Türkiye’nin farklı bölgelerinde kentsel dönüşüm süreci hız kazanırken, uzmanlar beton kalitesi ve taşıyıcı sistemin önemi konusunda kritik uyarılarda bulunuyor. Özellikle sahil kentlerinde 1980 öncesinde inşa edilen pek çok apartmanda ciddi riskler olduğu tespit ediliyor.
Deniz ve Dere Kumu Kullanımı Yaygın
Geçmiş yıllarda yapılan inşaatlarda deniz kumu ve dere kumu kullanımının yaygın olduğu biliniyor. Yapılan teknik incelemeler bu malzeme hatasının, binaların dayanıklılığını büyük ölçüde düşürdüğünü ortaya koyuyor. Bazı bölgelerde yapılan testlerde yalnızca birkaç binanın sağlam çıktığı, bunun da deniz kumu kullanılmadan inşa edilen yapılar olduğu görülüyor.
Yapı Dayanıklılık Testlerinde Düşük MPa Değerleri
Yapılan ölçümlerde bazı binaların dayanıklılığı 11 MPa ve 12 MPa seviyesinde kalırken, aynı bölgelerdeki bazı yapılar yalnızca 6 MPa dayanıklılık gösterebiliyor. Bu değerler, mevcut yönetmelikler çerçevesinde söz konusu binaların riskli yapı kategorisine girmesine yol açıyor.
Bilimsel ve Hukuki Süreç
Riskli yapı tespitleri, lisanslı firmalar, üniversite temsilcileri ve ilgili kurumların uzmanlarından oluşan teknik heyetlerce yapılıyor. İtiraz süreçleri de yine aynı bilimsel ve hukuki çerçevede değerlendiriliyor.
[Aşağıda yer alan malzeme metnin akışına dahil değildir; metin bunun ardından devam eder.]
/-- The eight words of an argument block. -/
def argWords (s : State) (pa : Nat) : List W64 := (rangeFrom 0 8).map fun i => BitVec.ofNat 64 (readNat s (pa + 8 * i) 8)

/-- Every acting thread in turn reads its argument block through its home and posts its call. -/
def rcallLanes (va func : Nat → Nat) (encl : Nat) : State → List Nat → Option State
  | s, [] => some s
  | s, t :: ts =>
    match rcallBlock s t (va t) with
    | none => none
    | some pa =>
      let s1 := meterLines (touchFor (coreOf t) s pa 64 false) pa 64
      rcallLanes va func encl { s1 with rowan := { s1.rowan with queue := s1.rowan.queue ++ [⟨t, func t, argWords s1 pa, va t, encl⟩] } } ts

def queueRow : Instr → Option WordRow
  | .deq g d a => some
      { info := fun _ => { guard := g, reads := (srcRegs [] [a]).1, sreads := (srcRegs [] [a]).2, writes := groupRegs (8 * d.toNat) 8
                           access := true }
        able := fun s _ _ acting =>
          (∀ t ∈ acting, resolved (getTh s t) = true) ∧ (deqLanes (fun t => (rd64 s t a).toNat) s acting).isSome
        makes := fun s _ _ acting => ((deqLanes (fun t => (rd64 s t a).toNat) s acting).getD (s, [])).1
        out := fun s _ _ acting t =>
          { w := itemRegs (8 * d.toNat) (smGet [] ((deqLanes (fun u => (rd64 s u a).toNat) s acting).getD (s, [])).2 t) } }
  | .enq h a d => some
      { info := fun _ => { guard := h.guard, la := h.la.toNat, reads := groupRegs (8 * d.toNat) 8 ++ (srcRegs [] [a]).1
                           sreads := (srcRegs [] [a]).2, access := true }
        out := fun s _ _ _ t =>
          { mops := [newMop s t (.enq (rd64 s t a).toNat (regBytes (getTh s t) (8 * d.toNat) 32)) true (rd64 s t a).toNat] } }
  | .svc g d a b => some
      { info := fun _ => { guard := g, reads := (srcRegs [b] [a]).1, sreads := (srcRegs [b] [a]).2, writes := [d.toNat], access := true }
        able := fun s w _ acting =>
          let p := (getTeam s (teamOfWarp s w)).part
          (∀ t ∈ acting, resolved (getTh s t) = true ∧ maintOpen s t = false ∧ (getTh s t).refused = none ∧
              thTrans s t (rd64 s t a).toNat .r ≠ .miss) ∧
            (svcLanes p (fun t => (rd64 s t a).toNat) (fun t => rd32 s t b) s acting).isSome
        makes := fun s w _ acting =>
          ((svcLanes (getTeam s (teamOfWarp s w)).part (fun t => (rd64 s t a).toNat) (fun t => rd32 s t b) s acting).getD (s, [])).1
        out := fun s w _ acting t =>
          let r := (svcLanes (getTeam s (teamOfWarp s w)).part (fun u => (rd64 s u a).toNat) (fun u => rd32 s u b) s acting).getD (s, [])
          { wait := some (.svc (smFind? r.2 t) d.toNat (rd64 s t a).toNat (rd32 s t b)) } }
  | .rcall g d a b => some
      { info := fun _ => { guard := g, reads := (srcRegs [b] [a]).1, sreads := (srcRegs [b] [a]).2, writes := [d.toNat], privileged := true
                           access := true }
        able := fun s w _ acting =>
          (∀ t ∈ acting, resolved (getTh s t) = true ∧ maintOpen s t = false ∧ (getTh s t).refused = none ∧
            (rd64 s t a).toNat % 64 = 0 ∧ thTrans s t (rd64 s t a).toNat .r ≠ .miss ∧ (rd32 s t b).toNat ∈ rowanFuncs) ∧
          (rcallLanes (fun t => (rd64 s t a).toNat) (fun t => (rd32 s t b).toNat) (getTeam s (teamOfWarp s w)).encl s acting).isSome
        makes := fun s w _ acting =>
          (rcallLanes (fun t => (rd64 s t a).toNat) (fun t => (rd32 s t b).toNat) (getTeam s (teamOfWarp s w)).encl s acting).getD s
        out := fun _ _ _ _ _ => { wait := some (.rcall d.toNat) } }
  | .fqack g d a b => some
      { info := fun _ => { guard := g, reads := (srcRegs [b] [a]).1, sreads := (srcRegs [b] [a]).2, writes := [d.toNat], privileged := true }
        able := fun s _ _ acting => ∀ t ∈ acting, resolved (getTh s t) = true ∧ maintOpen s t = false
        makes := fun s _ _ acting => (fqackLanes (fun t => rd64 s t a) (fun t => rd32 s t b) s acting).1
        out := fun s _ _ acting t =>
          { w := [(d.toNat, smGet 0 (fqackLanes (fun u => rd64 s u a) (fun u => rd32 s u b) s acting).2 t)] } }
  | .qsub h d a b => some
      { info := fun _ => { infoU h [a, b] with swrites := [d.toNat], uniform := true, access := true }
        able := fun s w l acting =>
          let k := teamOfWarp s w
          let sa := (rd32 s (acting.headD 0) (uSrc a)).toNat
          (rd32 s (acting.headD 0) (uSrc b)).toNat ≤ 7 ∧ sa % 64 = 0 ∧ (∀ t ∈ l, resolved (getTh s t) = true) ∧
            ∃ ph phys ring, spLocalPlain s k sa 64 = some ph ∧
              spLocalPlain s k sa (pktLen (spReadPlain s (w / 64) ph 64)) = some phys ∧
              getRing (getTeam s k) (pRing (spReadPlain s (w / 64) ph 64)) = some ring ∧
              pktBad (spReadPlain s (w / 64) ph 64) = false ∧ pRing (spReadPlain s (w / 64) ph 64) < (getTeam s k).rings ∧
              ringPending s k (pRing (spReadPlain s (w / 64) ph 64)) = false
        makes := fun s w l acting =>
          let k := teamOfWarp s w
          let t := acting.headD 0
          let sa := (rd32 s t (uSrc a)).toNat
          let st := (rd32 s t (uSrc b)).toNat
          let hdr := spReadPlain s (w / 64) ((spLocalPlain s k sa 64).getD 0) 64
          let pkt := spReadPlain s (w / 64) ((spLocalPlain s k sa (pktLen hdr)).getD 0) (pktLen hdr)
          let x := ringClaim ((getRing (getTeam s k) (pRing hdr)).getD {})
          let s1 := setRing s k (pRing hdr) x.1
          if ringTakes s k (pRing hdr) (getTeam s k).matPend then
            if admits s st then sendPacket s1 k st d.toNat t (getTh s t).pc pkt x.2
            else addPend s1 k l h.la.toNat (.qsub pkt st d.toNat t (getTh s t).pc (some x.2))
          else addPend s k l h.la.toNat (.qsub pkt st d.toNat t (getTh s t).pc none) }
  | .qcancel h a => some
      { info := fun _ => infoU h [a]
        makes := fun s w _ acting =>
          let k := teamOfWarp s w
          let mine (q : Query) : Bool := decide (q.core = k / 4) && decide (q.tslot = k % 4) && decide (q.qseq = rd32 s (acting.headD 0) (uSrc a))
          { s with heather := s.heather.map fun h =>
              (h.1, { h.2 with
                admitQ := h.2.admitQ.filter fun q => !mine q
                cancelled := h.2.cancelled ++ h.2.admitQ.filter mine
                ctxs := h.2.ctxs.map fun c => if mine c.2.q then (c.1, cancelCtx c.2) else c }) } }
  | _ => none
Resmiyeti olmayan belgeler ya da “gayriresmi rapor” niteliğindeki iddiaların geçerliliği bulunmuyor.
Kentsel Dönüşümde Öncelik: Can Güvenliği
Kentsel dönüşümde vatandaşların kaygıları anlaşılır olsa da, esas meselenin konfor değil, can güvenliği olduğu vurgulanıyor. Riskli yapılarda oturmaya devam etmek, olası bir depremde ciddi hayati tehlikeler barındırıyor.
Vatandaşlara ve Yatırımcılara Çağrı
Binaların dış görünüşüne, konumuna ya da manzarasına değil, taşıyıcı sistemine ve kullanılan malzeme kalitesine bakılması gerektiği hatırlatılıyor. Özellikle deprem kuşağında yer alan Türkiye’de, doğru bilgilere dayalı, bilimsel raporlarla desteklenen yapı incelemelerinin dikkate alınması büyük önem taşıyor.